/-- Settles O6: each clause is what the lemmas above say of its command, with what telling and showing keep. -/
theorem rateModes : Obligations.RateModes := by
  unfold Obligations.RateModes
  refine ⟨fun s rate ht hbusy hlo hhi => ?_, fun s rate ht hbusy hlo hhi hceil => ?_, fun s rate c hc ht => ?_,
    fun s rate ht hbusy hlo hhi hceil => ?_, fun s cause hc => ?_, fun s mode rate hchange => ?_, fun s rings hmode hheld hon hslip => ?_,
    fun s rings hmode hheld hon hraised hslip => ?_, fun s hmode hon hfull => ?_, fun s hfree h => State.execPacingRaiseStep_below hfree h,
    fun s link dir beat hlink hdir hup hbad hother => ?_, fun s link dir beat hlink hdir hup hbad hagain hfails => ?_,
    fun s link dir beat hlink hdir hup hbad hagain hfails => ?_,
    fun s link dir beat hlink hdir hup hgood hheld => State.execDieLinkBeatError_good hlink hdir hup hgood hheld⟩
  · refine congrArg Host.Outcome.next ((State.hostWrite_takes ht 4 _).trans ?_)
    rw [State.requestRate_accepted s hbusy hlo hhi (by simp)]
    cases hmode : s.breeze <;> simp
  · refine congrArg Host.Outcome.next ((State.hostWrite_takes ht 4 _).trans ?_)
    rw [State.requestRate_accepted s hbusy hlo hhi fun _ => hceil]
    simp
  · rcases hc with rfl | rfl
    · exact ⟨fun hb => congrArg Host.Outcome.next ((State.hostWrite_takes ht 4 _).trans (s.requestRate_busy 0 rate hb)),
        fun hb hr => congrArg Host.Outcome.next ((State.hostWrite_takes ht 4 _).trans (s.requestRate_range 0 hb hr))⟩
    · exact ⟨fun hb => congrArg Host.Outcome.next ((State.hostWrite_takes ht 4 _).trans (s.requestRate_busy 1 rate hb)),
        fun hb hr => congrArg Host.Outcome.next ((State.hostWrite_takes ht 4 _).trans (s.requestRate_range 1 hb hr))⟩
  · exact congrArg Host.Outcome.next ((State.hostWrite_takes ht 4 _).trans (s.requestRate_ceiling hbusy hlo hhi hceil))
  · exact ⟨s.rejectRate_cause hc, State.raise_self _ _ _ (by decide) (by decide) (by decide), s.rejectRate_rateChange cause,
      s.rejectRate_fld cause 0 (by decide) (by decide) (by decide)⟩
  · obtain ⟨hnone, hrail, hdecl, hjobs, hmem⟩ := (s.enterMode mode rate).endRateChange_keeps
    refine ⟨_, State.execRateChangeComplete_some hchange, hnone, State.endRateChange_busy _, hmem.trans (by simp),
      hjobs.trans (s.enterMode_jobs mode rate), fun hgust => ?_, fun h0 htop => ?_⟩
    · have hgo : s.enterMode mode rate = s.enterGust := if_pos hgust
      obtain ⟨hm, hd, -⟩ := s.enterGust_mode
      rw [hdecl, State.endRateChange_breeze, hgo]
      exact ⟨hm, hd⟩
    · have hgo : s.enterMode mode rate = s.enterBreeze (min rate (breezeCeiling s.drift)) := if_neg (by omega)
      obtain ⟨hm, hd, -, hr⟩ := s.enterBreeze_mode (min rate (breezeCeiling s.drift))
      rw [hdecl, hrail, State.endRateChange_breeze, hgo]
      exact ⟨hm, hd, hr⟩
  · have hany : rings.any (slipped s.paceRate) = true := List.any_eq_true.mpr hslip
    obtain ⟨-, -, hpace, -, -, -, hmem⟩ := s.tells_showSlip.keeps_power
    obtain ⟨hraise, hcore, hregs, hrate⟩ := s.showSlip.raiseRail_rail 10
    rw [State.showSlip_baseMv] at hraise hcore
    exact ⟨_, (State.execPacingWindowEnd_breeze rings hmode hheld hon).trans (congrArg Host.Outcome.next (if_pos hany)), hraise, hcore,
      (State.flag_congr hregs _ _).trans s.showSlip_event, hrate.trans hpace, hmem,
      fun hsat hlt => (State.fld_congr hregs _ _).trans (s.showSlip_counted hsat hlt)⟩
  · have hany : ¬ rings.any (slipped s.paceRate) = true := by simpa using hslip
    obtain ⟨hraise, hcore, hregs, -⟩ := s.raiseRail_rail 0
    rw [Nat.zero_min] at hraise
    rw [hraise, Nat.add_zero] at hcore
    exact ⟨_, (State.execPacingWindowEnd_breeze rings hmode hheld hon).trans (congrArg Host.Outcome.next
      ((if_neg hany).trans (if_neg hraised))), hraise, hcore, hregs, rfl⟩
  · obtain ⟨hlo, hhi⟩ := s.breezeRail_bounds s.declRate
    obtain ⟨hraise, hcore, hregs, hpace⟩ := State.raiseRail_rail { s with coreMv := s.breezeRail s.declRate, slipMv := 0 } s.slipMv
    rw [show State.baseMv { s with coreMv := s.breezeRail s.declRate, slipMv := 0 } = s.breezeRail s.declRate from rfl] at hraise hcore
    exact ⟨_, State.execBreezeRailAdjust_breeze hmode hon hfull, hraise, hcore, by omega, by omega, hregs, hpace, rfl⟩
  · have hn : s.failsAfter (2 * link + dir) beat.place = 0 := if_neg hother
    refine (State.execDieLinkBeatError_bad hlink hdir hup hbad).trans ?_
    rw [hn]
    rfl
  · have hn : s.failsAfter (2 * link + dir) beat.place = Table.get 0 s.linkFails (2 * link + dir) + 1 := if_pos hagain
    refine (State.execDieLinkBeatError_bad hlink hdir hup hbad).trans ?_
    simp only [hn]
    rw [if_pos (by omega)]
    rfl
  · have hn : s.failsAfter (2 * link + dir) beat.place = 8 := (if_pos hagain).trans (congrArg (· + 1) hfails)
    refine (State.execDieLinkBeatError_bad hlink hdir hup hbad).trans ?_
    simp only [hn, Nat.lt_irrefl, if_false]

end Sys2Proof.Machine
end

**EXERCISE DIRECTIONS**
Taking the entries above, print exactly the lines starting at the line with "(congrArg Host.Outcome.next (if_pos" and ending at the line with "rw [hraise, Nat.add_zero] at hcore", both included.

**RESULT BELOW**
    exact ⟨_, (State.execPacingWindowEnd_breeze rings hmode hheld hon).trans (congrArg Host.Outcome.next (if_pos hany)), hraise, hcore,
      (State.flag_congr hregs _ _).trans s.showSlip_event, hrate.trans hpace, hmem,
      fun hsat hlt => (State.fld_congr hregs _ _).trans (s.showSlip_counted hsat hlt)⟩
  · have hany : ¬ rings.any (slipped s.paceRate) = true := by simpa using hslip
    obtain ⟨hraise, hcore, hregs, -⟩ := s.raiseRail_rail 0
    rw [Nat.zero_min] at hraise
    rw [hraise, Nat.add_zero] at hcore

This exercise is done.